Meteotemplate Forum

Hey Jachym,

The SSL train has left the station, thanks to Google and Mozilla, and it isn't coming back. At some point we need to heed the push for better browser security and embrace the transition to https for all web activity.

The Meteotemplate forum login looks like it passes credentials in clear text, as best as I can tell. If this is so, it isn't the standard and make us security conscious users a bit uncomfortable.

Those of us that want to make our meteotemplate websites fully secure without mixed content cannot do so as long as you use a non-secure link to meteotemplate.com in the footer. Chrome and Firefox loudly remind our visitors of the insecure content, and the browser protests will only grow louder as they put more and more pressure on web sites to have fully secure content.

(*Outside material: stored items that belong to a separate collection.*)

theorem readsBack (c : Instr) : ReadsBack c := by
  cases c
  case unknownKind kind tag p => exact readsBack_unknownKind kind tag p
  case stat tag w => exact roundTrip_stat.readsBack tag w
  case evnt tag w => exact roundTrip_evnt.readsBack tag w
  case emsk tag w => exact roundTrip_emsk.readsBack tag w
  case setp tag w => exact roundTrip_setp.readsBack tag w
  case getp tag w => exact roundTrip_getp.readsBack tag w
  case cntrSnap tag w => exact readsBack_cntrSnap tag w
  case cntrRead tag group => exact readsBack_cntrRead tag group
  case cntrClear tag mask => exact readsBack_cntrClear tag mask
  case slotOpen tag w => exact roundTrip_slotOpen.readsBack tag w
  case slotData tag w => exact roundTrip_slotData.readsBack tag w
  case slotSeal tag w => exact roundTrip_slotSeal.readsBack tag w
  case slotDrop tag w => exact roundTrip_slotDrop.readsBack tag w
  case line tag w => exact roundTrip_line.readsBack tag w
  case feed tag w => exact roundTrip_feed.readsBack tag w
  case skip tag w => exact roundTrip_skip.readsBack tag w
  case tear tag w => exact roundTrip_tear.readsBack tag w
  case haltLine tag w => exact readsBack_haltLine tag w
  case haltPass tag => exact readsBack_haltPass tag
  case haltNow tag => exact readsBack_haltNow tag
  case go tag w => exact roundTrip_go.readsBack tag w
  case flsh tag w => exact roundTrip_flsh.readsBack tag w
  case cmpl tag w => exact roundTrip_cmpl.readsBack tag w
  case pmap tag w => exact roundTrip_pmap.readsBack tag w
  case pinh tag w => exact roundTrip_pinh.readsBack tag w
  case etab tag w => exact roundTrip_etab.readsBack tag w
  case form tag w => exact roundTrip_form.readsBack tag w
  case enga tag w => exact roundTrip_enga.readsBack tag w
  case rest tag w => exact roundTrip_rest.readsBack tag w
  case wake tag w => exact roundTrip_wake.readsBack tag w
  case clrf tag w => exact roundTrip_clrf.readsBack tag w
  case erst tag w => exact roundTrip_erst.readsBack tag w
  case dout tag w => exact roundTrip_dout.readsBack tag w
  case tovl tag w => exact roundTrip_tovl.readsBack tag w
  all_goals exact .of_none rfl

theorem stands (k : RequestKind) : Stands k :=
  match k with
  | .stat => roundTrip_stat.stands
  | .evnt => roundTrip_evnt.stands
  | .emsk => roundTrip_emsk.stands
  | .setp => roundTrip_setp.stands
  | .getp => roundTrip_getp.stands
  | .cntr => stands_cntr
  | .slotOpen => roundTrip_slotOpen.stands
  | .slotData => roundTrip_slotData.stands
  | .slotSeal => roundTrip_slotSeal.stands
  | .slotDrop => roundTrip_slotDrop.stands
  | .line => roundTrip_line.stands
  | .feed => roundTrip_feed.stands
  | .skip => roundTrip_skip.stands
  | .tear => roundTrip_tear.stands
  | .halt => stands_halt
  | .go => roundTrip_go.stands
  | .flsh => roundTrip_flsh.stands
  | .cmpl => roundTrip_cmpl.stands
  | .pmap => roundTrip_pmap.stands
  | .pinh => roundTrip_pinh.stands
  | .etab => roundTrip_etab.stands
  | .form => roundTrip_form.stands
  | .enga => roundTrip_enga.stands
  | .rest => roundTrip_rest.stands
  | .wake => roundTrip_wake.stands
  | .clrf => roundTrip_clrf.stands
  | .erst => roundTrip_erst.stands
  | .dout => roundTrip_dout.stands
  | .tovl => roundTrip_tovl.stands

end Sys2Proof.RequestLayouts

namespace Sys2Proof

open Sys2Proof.RequestLayouts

So Jachym, what to do say about upgrading meteotemplate.com to secure communications?

Hi,
this was planned at the end of last yr before releasing v17 (which is ready for this), but because of reasons I do not want to talk about here it did not happen and it is unfortunately very unlikely it will in the near future. Otherwise I am a big fan of https, for example the website I created for my company recently uses https and it was one of the priorities

I discovered Meteotemplate is not SSL friendly yesterday when i started to use Cloudflare. Cloudflare has the option to switch SSL on and off but when its on, Meteotemplate would not update any data.
I use my friend's server to host my website and he recommended using cloudflare for better security. I asked him do we really need SSL as there were no issues before when we didn't use it and he said having SSL off is like leaving you're car running with the keys in and the doors open. Asking for trouble in other words.
I know Jachym is just too busy to introduce it anytime soon but will it become a must have in the future is the question.

Hi,
just to clarify

1. Meteotemplate IS https compatible - many users do use https, it is just my website at metotemplate.com that isnt, but you can run Meteotemplate as https on your page without issues (except for a few blocks/plugins where the data source is htttp, but that cant be solved frou our side)

2. introducing it is not difficult an the problem was not time

3. on websites where you dont enter any information (i.e. no form fields etc.) https is just for "good feeling". Using your comparison, having http on a website where there is no secure data being sent is like leaving your non-functional or empty car with keys in the door. In other words, there is nothing to protect really. The only thing that is sent via this non-secure protocol is for example the year you choose in the stats - which Im sure you will agree is not a private information. Meteotemplate does not have any form fields that would send anyone´s name, email, ID etc. Thats where you really need https. It is unfortunate that the browsers dont take this into account and confuse users.